- [Exercise prompt]
Check each line of the material for the string "point", then give only how many lines have it.

++++++++

/-! ### Correctly rounded functions (R290) -/

/-- Integer square root, digit by digit: the largest r below 2^k added to acc with (acc + r)² at most n. -/
def isqrtBits (k acc n : Nat) : Nat :=
  match k with
  | 0 => acc
  | k + 1 =>
    let t := acc + 2 ^ k
    if t * t ≤ n then isqrtBits k t n else isqrtBits k acc n

def isqrt (n : Nat) : Nat := isqrtBits (Nat.log2 n / 2 + 1) 0 n

/-- Reciprocal of m · 2^e. -/
def rcpVal (md : FMode) (neg : Bool) (m : Nat) (e : Int) : FRes :=
  let k := Nat.log2 m + 80
  roundTo fp32 { md with rm := 0 } neg (2 ^ k / m) (-(k : Int) - e) (2 ^ k % m != 0)

/-- m · 2^e with an even exponent. -/
def evenExp (m : Nat) (e : Int) : Nat × Int := if e % 2 == 0 then (m, e) else (2 * m, e - 1)

def sqrtVal (md : FMode) (m : Nat) (e : Int) : FRes :=
  let (m, e) := evenExp m e
  let n := m * 4 ^ 64
  let r := isqrt n
  roundTo fp32 { md with rm := 0 } false r (e / 2 - 64) (r * r != n)

def rsqVal (md : FMode) (m : Nat) (e : Int) : FRes :=
  let (m, e) := evenExp m e
  let k := Nat.log2 m + 80
  let r := isqrt (4 ^ k / m)
  roundTo fp32 { md with rm := 0 } false r (-(k : Int) - e / 2) (r * r * m != 4 ^ k)

/-- Fixed-point product at p fractional bits, rounded down. -/
def fxMul (p a b : Nat) : Nat := a * b / 2 ^ p

/-- Sum of odd powers z^(2j+1)/(2j+1), n terms from term j, alternating or not: arctan or artanh of a fixed-point z. -/
def oddSeries (p : Nat) (alt : Bool) (z2 : Nat) (n j : Nat) (pw : Nat) : Int :=
  match n with
  | 0 => 0
  | n + 1 =>
    let t : Int := (pw / (2 * j + 1) : Nat)
    (if alt && j % 2 == 1 then -t else t) + oddSeries p alt z2 n (j + 1) (fxMul p pw z2)

/-- artanh of a fixed-point z at most 1/3, within 2^-(p - 12). -/
def artanhFx (p z : Nat) : Nat := (oddSeries p false (fxMul p z z) (p / 3 + 2) 0 z).toNat

/-- arctan of 1/n. -/
def arctanInv (p n : Nat) : Int := oddSeries p true (2 ^ p / (n * n)) (p / 4 + 2) 0 (2 ^ p / n)

/-- ln 2 = 2 artanh(1/3). -/
def ln2Fx (p : Nat) : Nat := 2 * artanhFx p (2 ^ p / 3)

/-- π by Machin's formula. -/
def piFx (p : Nat) : Nat := (16 * arctanInv p 5 - 4 * arctanInv p 239).toNat

/-- exp of a fixed-point y below 1: n terms of the series from term j. -/
def expSeries (p y n j t : Nat) : Nat :=
  match n with
  | 0 => 0
  | n + 1 => t + expSeries p y n (j + 1) (fxMul p t y / (j + 1))

/-- sin of a fixed-point y below 2: n terms, y² = y2. -/
def sinSeries (p y2 n j t : Nat) : Int :=
  match n with
  | 0 => 0
  | n + 1 => (t : Int) - sinSeries p y2 n (j + 1) (fxMul p t y2 / ((2 * j + 2) * (2 * j + 3)))

/-- Rounds a value enclosed in [lo, hi] · 2^e: the code both ends round to, if they agree. The value is irrational, so
it is never exact and never a tie. -/
def encloses (md : FMode) (neg : Bool) (lo hi : Nat) (e : Int) : Option FRes :=
  let a := roundTo fp32 { md with rm := 0 } neg lo e true
  let b := roundTo fp32 { md with rm := 0 } neg hi e true
  if a == b then some a else none

/-- Tries an enclosure at precision p, 2p, 4p, … -/
def refine (f : Nat → Option FRes) (p : Nat) (fuel : Nat) : FRes :=
  match fuel with
  | 0 => ⟨0, 0⟩
  | fuel + 1 =>
    match f p with
    | some r => r
    | none => refine f (2 * p) fuel

/-- Slack of every fixed-point enclosure: 2^12 units. -/
def fxSlack : Nat := 4096

/-- How many times an enclosure is narrowed: to 512 · 2^9 bits. -/
def refineFuel : Nat := 10

/-- The part of m · 2^e as floor and fixed-point fraction at p bits (rounded down). -/
def fxParts (neg : Bool) (m : Nat) (e : Int) (p : Nat) : Int × Nat :=
  let s : Int := if neg then -(m : Int) else m
  let t : Int := if 0 ≤ e + p then s * 2 ^ (e + p).toNat else s / (2 ^ (-(e + p)).toNat : Nat)
  (t / (2 ^ p : Nat), (t % (2 ^ p : Nat)).toNat)

/-- Whether m · 2^e is an integer, and which. -/
def asInteger (m : Nat) (e : Int) : Option Nat :=
  if 0 ≤ e then some (m * 2 ^ e.toNat) else if m % 2 ^ (-e).toNat == 0 then some (m / 2 ^ (-e).toNat) else none

/-- exp2 of ± m · 2^e. -/
def exp2Val (md : FMode) (neg : Bool) (m : Nat) (e : Int) : FRes :=
  let top : Int := (Nat.log2 m : Int) + e
  if m != 0 && top ≥ 9 then
    (if neg then roundTo fp32 { md with rm := 0 } false 1 (-400) true
     else roundTo fp32 { md with rm := 0 } false 1 400 true)
  else match asInteger m e with
    | some n => roundTo fp32 { md with rm := 0 } false 1 (if neg then -(n : Int) else n) false
    | none =>
      if top < -60 then
        (if neg then roundTo fp32 { md with rm := 0 } false (2 ^ 100 - 1) (-100) true
         else roundTo fp32 { md with rm := 0 } false (2 ^ 100) (-100) true)
      else refine (fun p =>
        let (n, fr) := fxParts neg m e p
        let y := fxMul p fr (ln2Fx p)
        let x := expSeries p y (p / 3 + 20) 0 (2 ^ p)
        encloses md false (x - fxSlack) (x + fxSlack) (n - p)) 256 refineFuel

++++++++

- [Your response]
7